Task requirements> Transcribe only the lines between the first line of the records and the line containing "fun s src r", inclusive, exactly as written.

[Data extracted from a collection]

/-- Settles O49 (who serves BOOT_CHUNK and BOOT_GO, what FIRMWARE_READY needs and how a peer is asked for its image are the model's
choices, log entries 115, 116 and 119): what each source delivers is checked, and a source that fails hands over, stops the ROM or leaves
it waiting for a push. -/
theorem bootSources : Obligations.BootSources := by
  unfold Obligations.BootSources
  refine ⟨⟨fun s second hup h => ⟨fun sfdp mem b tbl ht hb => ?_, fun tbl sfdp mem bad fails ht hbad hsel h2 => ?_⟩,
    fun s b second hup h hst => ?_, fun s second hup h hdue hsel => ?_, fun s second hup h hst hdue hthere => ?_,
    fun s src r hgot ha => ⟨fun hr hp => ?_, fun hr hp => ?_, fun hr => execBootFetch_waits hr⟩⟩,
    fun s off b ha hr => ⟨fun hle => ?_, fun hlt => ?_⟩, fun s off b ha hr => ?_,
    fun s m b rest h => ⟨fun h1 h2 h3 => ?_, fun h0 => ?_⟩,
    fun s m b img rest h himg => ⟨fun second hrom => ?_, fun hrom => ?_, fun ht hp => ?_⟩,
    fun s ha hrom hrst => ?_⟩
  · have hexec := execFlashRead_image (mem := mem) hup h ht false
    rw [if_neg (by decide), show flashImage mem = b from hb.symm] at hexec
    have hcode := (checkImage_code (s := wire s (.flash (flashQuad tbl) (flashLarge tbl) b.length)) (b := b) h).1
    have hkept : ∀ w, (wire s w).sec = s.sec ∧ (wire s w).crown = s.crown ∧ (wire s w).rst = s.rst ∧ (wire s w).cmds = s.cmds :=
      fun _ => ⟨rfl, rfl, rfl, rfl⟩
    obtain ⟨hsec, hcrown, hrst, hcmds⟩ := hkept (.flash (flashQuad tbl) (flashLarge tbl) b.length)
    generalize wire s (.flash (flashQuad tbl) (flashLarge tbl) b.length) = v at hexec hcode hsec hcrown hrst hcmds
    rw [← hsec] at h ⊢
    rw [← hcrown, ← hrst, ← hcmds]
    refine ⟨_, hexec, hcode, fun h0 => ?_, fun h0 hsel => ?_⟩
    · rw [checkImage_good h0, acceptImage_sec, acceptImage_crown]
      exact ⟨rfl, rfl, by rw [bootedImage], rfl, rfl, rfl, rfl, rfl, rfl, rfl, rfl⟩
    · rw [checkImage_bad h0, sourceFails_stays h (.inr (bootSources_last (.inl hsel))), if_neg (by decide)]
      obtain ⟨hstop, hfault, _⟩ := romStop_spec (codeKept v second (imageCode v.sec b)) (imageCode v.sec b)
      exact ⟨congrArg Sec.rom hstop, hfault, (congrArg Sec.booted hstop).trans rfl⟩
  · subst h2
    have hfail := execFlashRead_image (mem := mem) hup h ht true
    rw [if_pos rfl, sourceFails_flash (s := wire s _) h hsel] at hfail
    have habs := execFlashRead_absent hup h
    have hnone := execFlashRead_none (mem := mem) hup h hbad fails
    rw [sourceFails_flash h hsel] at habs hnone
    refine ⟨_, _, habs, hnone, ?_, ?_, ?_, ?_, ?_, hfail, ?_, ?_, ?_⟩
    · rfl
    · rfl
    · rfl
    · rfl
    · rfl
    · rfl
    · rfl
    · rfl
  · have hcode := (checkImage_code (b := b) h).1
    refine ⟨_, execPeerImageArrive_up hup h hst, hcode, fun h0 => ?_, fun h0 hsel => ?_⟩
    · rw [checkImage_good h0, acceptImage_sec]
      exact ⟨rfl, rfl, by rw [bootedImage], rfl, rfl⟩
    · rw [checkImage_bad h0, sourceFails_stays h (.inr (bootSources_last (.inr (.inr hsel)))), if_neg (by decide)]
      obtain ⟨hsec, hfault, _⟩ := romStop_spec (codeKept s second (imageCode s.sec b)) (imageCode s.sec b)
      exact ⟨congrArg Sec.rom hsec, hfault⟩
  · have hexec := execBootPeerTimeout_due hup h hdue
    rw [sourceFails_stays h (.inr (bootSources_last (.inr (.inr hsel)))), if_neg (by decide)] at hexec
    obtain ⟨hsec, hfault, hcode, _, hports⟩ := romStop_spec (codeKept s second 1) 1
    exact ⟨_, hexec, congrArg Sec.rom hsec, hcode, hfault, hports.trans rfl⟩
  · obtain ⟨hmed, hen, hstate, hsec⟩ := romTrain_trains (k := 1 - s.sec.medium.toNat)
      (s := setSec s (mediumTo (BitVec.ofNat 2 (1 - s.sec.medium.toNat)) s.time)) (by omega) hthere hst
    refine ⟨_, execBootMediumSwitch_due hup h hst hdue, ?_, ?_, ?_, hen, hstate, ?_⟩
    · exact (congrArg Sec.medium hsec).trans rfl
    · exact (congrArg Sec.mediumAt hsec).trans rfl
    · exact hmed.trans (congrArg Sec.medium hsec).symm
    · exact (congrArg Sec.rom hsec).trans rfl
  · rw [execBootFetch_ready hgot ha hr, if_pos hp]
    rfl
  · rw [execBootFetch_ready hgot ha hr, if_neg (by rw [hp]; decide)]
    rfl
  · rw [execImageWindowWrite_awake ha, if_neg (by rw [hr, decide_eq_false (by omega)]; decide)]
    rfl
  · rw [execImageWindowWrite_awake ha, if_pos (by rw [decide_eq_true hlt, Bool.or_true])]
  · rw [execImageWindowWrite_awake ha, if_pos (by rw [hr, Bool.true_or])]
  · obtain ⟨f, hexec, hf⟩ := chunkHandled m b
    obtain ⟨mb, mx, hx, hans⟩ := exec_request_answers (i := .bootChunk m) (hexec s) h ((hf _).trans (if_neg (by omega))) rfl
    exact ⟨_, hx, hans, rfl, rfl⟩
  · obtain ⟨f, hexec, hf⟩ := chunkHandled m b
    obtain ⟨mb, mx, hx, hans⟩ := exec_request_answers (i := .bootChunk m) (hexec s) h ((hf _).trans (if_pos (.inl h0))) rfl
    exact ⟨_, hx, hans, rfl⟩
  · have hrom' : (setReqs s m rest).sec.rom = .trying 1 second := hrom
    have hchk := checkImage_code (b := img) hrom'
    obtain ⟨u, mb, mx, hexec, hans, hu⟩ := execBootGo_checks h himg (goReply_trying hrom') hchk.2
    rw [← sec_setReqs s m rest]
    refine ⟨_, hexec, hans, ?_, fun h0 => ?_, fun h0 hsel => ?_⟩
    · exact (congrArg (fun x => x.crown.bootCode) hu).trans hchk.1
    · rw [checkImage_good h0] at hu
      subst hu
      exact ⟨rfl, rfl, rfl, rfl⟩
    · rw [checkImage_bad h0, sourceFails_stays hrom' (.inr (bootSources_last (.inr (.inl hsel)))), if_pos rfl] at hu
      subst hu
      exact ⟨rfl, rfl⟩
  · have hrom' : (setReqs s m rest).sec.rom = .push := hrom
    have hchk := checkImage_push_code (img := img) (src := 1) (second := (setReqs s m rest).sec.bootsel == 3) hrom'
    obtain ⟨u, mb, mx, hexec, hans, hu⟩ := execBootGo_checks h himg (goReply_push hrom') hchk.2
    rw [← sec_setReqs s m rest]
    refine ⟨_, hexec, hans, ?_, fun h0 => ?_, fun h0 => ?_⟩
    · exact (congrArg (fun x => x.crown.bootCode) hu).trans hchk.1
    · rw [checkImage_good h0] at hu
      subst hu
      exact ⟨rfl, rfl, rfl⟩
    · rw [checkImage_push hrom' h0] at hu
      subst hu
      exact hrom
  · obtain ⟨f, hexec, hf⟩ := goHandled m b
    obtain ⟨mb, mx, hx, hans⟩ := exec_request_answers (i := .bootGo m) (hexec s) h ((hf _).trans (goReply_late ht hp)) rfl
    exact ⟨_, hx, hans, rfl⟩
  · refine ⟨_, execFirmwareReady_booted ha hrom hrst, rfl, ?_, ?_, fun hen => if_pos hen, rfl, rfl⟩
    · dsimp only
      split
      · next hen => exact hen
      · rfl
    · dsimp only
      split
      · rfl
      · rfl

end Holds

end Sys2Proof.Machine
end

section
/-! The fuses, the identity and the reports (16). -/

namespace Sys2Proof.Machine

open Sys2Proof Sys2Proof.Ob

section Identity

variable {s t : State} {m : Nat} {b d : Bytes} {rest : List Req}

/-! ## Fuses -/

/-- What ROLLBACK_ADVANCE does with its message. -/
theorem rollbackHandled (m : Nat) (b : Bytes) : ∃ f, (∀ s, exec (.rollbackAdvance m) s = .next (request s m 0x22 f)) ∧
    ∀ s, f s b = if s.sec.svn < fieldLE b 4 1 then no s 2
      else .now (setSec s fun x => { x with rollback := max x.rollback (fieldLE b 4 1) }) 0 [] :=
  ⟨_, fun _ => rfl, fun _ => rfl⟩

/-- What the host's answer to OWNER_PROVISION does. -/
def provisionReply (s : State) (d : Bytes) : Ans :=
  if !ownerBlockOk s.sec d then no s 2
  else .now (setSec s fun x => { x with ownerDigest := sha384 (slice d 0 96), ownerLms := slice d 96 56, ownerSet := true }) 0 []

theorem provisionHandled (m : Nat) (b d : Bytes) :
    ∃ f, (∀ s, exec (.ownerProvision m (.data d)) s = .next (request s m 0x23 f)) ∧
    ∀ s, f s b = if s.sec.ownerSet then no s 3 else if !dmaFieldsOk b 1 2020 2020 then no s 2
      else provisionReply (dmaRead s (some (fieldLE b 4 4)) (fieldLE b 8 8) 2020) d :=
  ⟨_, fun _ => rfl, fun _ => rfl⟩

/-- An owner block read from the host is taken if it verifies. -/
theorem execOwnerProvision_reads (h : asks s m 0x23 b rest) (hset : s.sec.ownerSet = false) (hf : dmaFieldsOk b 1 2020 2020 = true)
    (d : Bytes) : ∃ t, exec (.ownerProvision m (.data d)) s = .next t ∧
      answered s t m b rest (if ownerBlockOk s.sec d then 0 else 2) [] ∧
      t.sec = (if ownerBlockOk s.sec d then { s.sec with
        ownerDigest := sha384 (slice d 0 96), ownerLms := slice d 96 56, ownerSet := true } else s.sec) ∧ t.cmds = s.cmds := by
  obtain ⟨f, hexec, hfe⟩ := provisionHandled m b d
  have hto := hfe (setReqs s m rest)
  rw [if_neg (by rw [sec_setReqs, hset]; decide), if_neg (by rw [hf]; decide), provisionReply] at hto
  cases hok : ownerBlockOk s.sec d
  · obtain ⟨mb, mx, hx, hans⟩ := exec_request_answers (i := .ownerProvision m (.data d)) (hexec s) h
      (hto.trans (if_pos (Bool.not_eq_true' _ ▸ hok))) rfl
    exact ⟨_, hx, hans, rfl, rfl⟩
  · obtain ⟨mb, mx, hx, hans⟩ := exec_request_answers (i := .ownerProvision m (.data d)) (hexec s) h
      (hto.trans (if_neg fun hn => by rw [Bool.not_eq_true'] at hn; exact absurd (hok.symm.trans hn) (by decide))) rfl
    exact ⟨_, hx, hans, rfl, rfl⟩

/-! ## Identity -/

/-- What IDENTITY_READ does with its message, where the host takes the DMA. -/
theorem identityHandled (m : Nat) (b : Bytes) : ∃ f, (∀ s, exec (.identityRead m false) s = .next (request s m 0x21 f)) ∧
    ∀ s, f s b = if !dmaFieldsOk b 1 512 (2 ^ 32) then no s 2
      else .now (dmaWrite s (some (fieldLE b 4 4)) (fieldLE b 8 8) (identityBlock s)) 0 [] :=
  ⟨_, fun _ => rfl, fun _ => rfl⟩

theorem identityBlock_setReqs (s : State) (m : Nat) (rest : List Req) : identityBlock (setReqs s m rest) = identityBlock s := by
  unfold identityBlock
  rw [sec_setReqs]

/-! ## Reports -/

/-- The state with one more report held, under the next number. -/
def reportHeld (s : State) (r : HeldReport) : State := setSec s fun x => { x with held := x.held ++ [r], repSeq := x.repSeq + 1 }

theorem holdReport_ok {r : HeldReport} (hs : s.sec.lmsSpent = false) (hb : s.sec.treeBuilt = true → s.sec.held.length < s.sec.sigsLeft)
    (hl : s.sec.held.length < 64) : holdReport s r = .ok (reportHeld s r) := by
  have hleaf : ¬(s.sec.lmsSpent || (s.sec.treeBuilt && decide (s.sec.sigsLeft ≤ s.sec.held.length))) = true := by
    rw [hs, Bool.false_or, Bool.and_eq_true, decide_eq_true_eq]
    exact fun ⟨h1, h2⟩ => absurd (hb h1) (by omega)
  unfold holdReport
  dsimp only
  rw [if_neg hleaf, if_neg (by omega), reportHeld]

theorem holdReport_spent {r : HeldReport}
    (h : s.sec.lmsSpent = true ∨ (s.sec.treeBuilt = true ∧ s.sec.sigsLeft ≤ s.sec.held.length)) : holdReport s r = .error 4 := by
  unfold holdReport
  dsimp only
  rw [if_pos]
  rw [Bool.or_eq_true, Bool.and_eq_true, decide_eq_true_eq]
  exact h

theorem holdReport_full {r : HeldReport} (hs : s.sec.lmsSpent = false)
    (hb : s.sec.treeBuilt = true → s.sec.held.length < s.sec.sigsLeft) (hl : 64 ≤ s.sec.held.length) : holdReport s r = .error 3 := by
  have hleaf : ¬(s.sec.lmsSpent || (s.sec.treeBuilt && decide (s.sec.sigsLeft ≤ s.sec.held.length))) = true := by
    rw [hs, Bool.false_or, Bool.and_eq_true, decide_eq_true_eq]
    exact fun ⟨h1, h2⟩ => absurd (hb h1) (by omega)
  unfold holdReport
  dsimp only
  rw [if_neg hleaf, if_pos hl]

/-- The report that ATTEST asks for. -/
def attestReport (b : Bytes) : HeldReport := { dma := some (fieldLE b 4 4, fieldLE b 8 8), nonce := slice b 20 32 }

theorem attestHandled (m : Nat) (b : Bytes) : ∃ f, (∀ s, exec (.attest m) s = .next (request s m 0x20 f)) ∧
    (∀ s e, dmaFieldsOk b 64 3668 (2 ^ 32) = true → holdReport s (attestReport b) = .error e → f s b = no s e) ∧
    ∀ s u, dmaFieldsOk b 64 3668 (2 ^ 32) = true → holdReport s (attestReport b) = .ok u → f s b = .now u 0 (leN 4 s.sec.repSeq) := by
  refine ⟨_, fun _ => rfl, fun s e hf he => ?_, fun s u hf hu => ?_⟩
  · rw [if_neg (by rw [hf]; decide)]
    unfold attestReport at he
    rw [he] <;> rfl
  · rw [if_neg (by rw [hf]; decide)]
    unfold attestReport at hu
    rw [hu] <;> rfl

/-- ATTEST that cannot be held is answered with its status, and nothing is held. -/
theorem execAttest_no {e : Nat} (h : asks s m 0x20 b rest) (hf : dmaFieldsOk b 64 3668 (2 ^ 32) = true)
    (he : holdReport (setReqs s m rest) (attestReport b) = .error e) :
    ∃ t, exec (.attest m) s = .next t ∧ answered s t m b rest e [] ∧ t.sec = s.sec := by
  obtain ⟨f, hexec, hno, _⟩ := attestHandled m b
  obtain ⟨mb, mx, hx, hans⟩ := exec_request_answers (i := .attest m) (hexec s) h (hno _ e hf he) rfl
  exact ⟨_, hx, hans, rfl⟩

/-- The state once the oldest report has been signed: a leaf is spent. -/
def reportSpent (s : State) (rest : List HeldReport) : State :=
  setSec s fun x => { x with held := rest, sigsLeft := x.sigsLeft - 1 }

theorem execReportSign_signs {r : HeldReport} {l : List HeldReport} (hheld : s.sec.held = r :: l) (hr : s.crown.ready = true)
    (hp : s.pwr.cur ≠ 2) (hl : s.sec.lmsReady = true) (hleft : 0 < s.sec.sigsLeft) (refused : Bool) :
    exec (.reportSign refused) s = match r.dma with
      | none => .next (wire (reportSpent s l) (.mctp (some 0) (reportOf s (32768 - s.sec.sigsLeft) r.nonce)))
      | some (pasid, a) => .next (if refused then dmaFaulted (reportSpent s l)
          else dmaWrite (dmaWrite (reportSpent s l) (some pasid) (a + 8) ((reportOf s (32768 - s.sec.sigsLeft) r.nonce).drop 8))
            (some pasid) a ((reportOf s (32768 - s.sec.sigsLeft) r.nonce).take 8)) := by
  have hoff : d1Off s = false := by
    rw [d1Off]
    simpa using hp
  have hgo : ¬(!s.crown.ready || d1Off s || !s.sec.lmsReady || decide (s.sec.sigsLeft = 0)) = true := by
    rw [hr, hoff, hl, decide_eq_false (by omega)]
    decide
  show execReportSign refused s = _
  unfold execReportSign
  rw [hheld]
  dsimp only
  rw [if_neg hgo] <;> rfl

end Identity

Answer space>
/-- Settles O49 (who serves BOOT_CHUNK and BOOT_GO, what FIRMWARE_READY needs and how a peer is asked for its image are the model's
choices, log entries 115, 116 and 119): what each source delivers is checked, and a source that fails hands over, stops the ROM or leaves
it waiting for a push. -/
theorem bootSources : Obligations.BootSources := by
  unfold Obligations.BootSources
  refine ⟨⟨fun s second hup h => ⟨fun sfdp mem b tbl ht hb => ?_, fun tbl sfdp mem bad fails ht hbad hsel h2 => ?_⟩,
    fun s b second hup h hst => ?_, fun s second hup h hdue hsel => ?_, fun s second hup h hst hdue hthere => ?_,
    fun s src r hgot ha => ⟨fun hr hp => ?_, fun hr hp => ?_, fun hr => execBootFetch_waits hr⟩⟩,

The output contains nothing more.